Goal of the exercise: Below are lines of data; restate word for word those running from the line containing "rcmds := s.path.rcmds.filter" to the line containing "def State.endRcmd (c", inclusive, and no others.

Data records:
━━━━━━━━━━

/-- Take a read command and all its grains out of the path. -/
def State.dropRcmd (cntl qid cid : Nat) (s : State) : State :=
  let mine := fun (r : ReadGrain) => decide (r.use ≤ 1) && r.cntl == cntl && r.qid == qid && r.cid == cid
  let rids := (s.path.reads.filter mine).map (·.rid)
  { s with
    path := { s.path with
      reads := s.path.reads.filter (fun r => !mine r)
      rcmds := s.path.rcmds.filter (fun c => !(c.cntl == cntl && c.qid == qid && c.cmd.cid == cid)) }
    adm := { s.adm with bookings := s.adm.bookings.filter (fun b => !(rids.map readSeq).contains b.seq) } }

/-- End a read command with a status. -/
def State.endRcmd (c : ReadCmd) (sct sc : Nat) (s : State) : State :=
  let s1 := s.dropRcmd c.cntl c.qid c.cmd.cid
  let ok := sct == 0 && sc == 0 && c.cmd.opcode == opRead
  let s2 := if ok then { s1 with nvq := { s1.nvq with
      hostReads := s1.nvq.hostReads + 1, bytesRead := s1.nvq.bytesRead + 4096 * c.nlb } } else s1
  (if ok then s2.countN (ctrQueue c.dqn 4) (4096 * c.nlb) else s2).complete c.cntl c.qid c.cmd.cid sct sc 0 0

/-! ### Delivery -/

/-- Bytes of LBA i of a read command, from the grains delivered. -/
def ReadCmd.lba (c : ReadCmd) (i : Nat) : List Byte :=
  let n := c.slba + i
  ((NMap.getD c.got (n / 4) zeroGrain).drop (4096 * (n % 4))).take 4096

/-- Application tag of LBA i of a read command (R82, R97). -/
def ReadCmd.tag (c : ReadCmd) (i : Nat) : Nat :=
  let n := c.slba + i
  (NMap.getD c.tags (n / 4) 0).toNat / 65536 ^ (n % 4) % 65536

/-- Protection information of LBA i as generated at egress (point V7, R82). The record of a partly written grain keeps no mark of the LBAs
never written, so these read with their own address as reference tag; only a grain that holds nothing reads FFFF_FFFF_FFFFh (DESIGN
CHOICE, log 47). -/
def ReadCmd.pi (c : ReadCmd) (i : Nat) : List Byte :=
  let n := c.slba + i
  let reftag := if c.holes.contains (n / 4) then 2 ^ 48 - 1 else n % 2 ^ 48
  beBytes 8 (crc64 (c.lba i)).toNat ++ beBytes 2 (c.tag i) ++ beBytes 6 reftag

/-- The application-tag check fails for an LBA of the command (R97). A stored tag of FFFFh is compared as any other, and the reference tag,
which is generated, is not checked (DESIGN CHOICE, log 47). -/
def ReadCmd.tagFails (c : ReadCmd) : Bool :=
  decide (prchkOf c.cmd / 2 % 2 = 1) && (List.range c.nlb).any (fun i =>
    decide (c.tag i &&& bits c.cmd.dw15 31 16 ≠ bits c.cmd.dw15 15 0 &&& bits c.cmd.dw15 31 16))

/-- Every grain of a read command has been delivered: its data leaves for the host, or, once the host's has been pulled, is compared with
it (R15, R97, R201). -/
def State.finishRead (c : ReadCmd) (s : State) : State :=
  let pi := match s.ns? c.vol with | some n => n.lbaf == 1 | none => false
  if !c.pulled then s
  else if pi && c.tagFails then s.endRcmd c 2 0x83
  else if !NMap.has s.nvq.ctrls c.cntl then s.endRcmd c 0 0
  else
    let data := ((List.range c.nlb).map c.lba).flatten
    match c.hostData with
    | some h => if data = h then s.endRcmd c 0 0 else s.endRcmd c 2 0x85
    | none =>
      let s1 := s.updRcmd c.cntl c.qid c.cmd.cid (fun c => { c with delivered := true })
      let s2 := if pi && !practOf c.cmd then
          s1.toHost c.cntl c.dqn .none (mkeyOf c.cmd) (mofsOf c.cmd) ((List.range c.nlb).map c.pi).flatten
        else s1
      s2.toHost c.cntl c.dqn (.read c.cntl c.qid c.cmd.cid) (dkeyOf c.cmd) (dofsOf c.cmd) data

/-- A grain of a read command is there: its bytes, its tags, and whether it holds anything. -/
def State.giveGrain (cntl qid cid g : Nat) (bytes : List Byte) (tags : DWord) (hole : Bool) (s : State) : State :=
  let s1 := s.updRcmd cntl qid cid (fun c =>
    { c with left := c.left.filter (· != g), got := NMap.put c.got g bytes, tags := NMap.put c.tags g tags,
             holes := if hole then c.holes ++ [g] else c.holes })
  match s1.rcmd? cntl qid cid with
  | some c => if c.left.isEmpty && !c.delivered then s1.finishRead c else s1
  | none => s1

/-- Merge failed: the grain keeps its old content, and the write goes on without it (R77). -/
def State.failMerge (r : ReadGrain) (s : State) : State :=
  (s.updWrite r.merge (fun w => w.updGrain r.grain (fun x => { x with failed := true }))).checkWrites

/-- A read failed its last source (R21): event 0x3302, and status 2h/81h for a host command. -/
def State.unrecovered (r : ReadGrain) (s : State) : State :=
  let s1 := (s.dropRead r.rid).record 0x3302 [r.vol, r.grain, r.failPoint]
  if r.use = 2 then s1.failMerge r
  else
    match s1.rcmd? r.cntl r.qid r.cid with
    | some c => s1.endRcmd c 2 0x81
    | none => s1

/-- A stripe of a home volume has lost more members than it has parity, and the partner cannot be asked (R39). -/
def State.beyondRepair (s : State) (r : ReadGrain) : Bool :=
  let (band, off, plen) := s.entPlace r.ent
  let m := match NMap.find s.path.bands band with | some b => b.m | none => 0
  decide (m < (s.lostStrips band off (64 + plen)).1) && !s.partnerAsk

/-- The next source after a failure at point `v` (R96): parity, then the partner. -/
def State.readFail (rid v : Nat) (s : State) : State :=
  match s.read? rid with
  | none => s
  | some r =>
    let s1 := s.updRead rid (fun r => { r with failPoint := v, lanes := [], failing := [] })
    if r.source = 0 then s1.updRead rid (fun r => { r with point := 8, source := 1 })
    else if r.use = 3 then (s1.dropRead rid).emit (.repairGive r.cid none)
    else if r.source = 1 && s1.partnerAsk then
      (s1.updRead rid (fun r => { r with point := 9, source := 2 })).emit (.repairAsk rid r.vol r.grain r.ent.wgen)
    else
      let s2 := if s1.beyondRepair r then s1.enterPreservation 0x0A else s1
      s2.unrecovered { r with failPoint := v }

/-- Append a repaired record in soft slots: its strips are booked soft at the end of the home stream, and it is appended there (R96).
Where they find no entry it stays queued, until the ring has advanced (R66). -/
def State.placeRewrite (w : Rewrite) (s : State) : State :=
  let len := recordLen w.record
  let slot := slotOf s.time.now
  let (bandNo, band, pos) := s.bookPlace 0 len
  match w.place, s.bookFlash band bandNo pos len slot (slot + ringSlots) false rewriteSeq s.adm.bookings with
  | none, some (bs, parity) =>
    let s1 := { s with adm := { s.adm with bookings := bs } }
    let (s2, b, off) := s1.appendRecord .home w.record (fun i => parity.getD i (slot + ringSlots)) true
    { s2 with path := { s2.path with
        rewrites := s2.path.rewrites.map (fun x => if x = w then { x with place := some (b, off) } else x) } }
  | _, _ => s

━━━━━━━━━━

Answer:
      rcmds := s.path.rcmds.filter (fun c => !(c.cntl == cntl && c.qid == qid && c.cmd.cid == cid)) }
    adm := { s.adm with bookings := s.adm.bookings.filter (fun b => !(rids.map readSeq).contains b.seq) } }

/-- End a read command with a status. -/
def State.endRcmd (c : ReadCmd) (sct sc : Nat) (s : State) : State :=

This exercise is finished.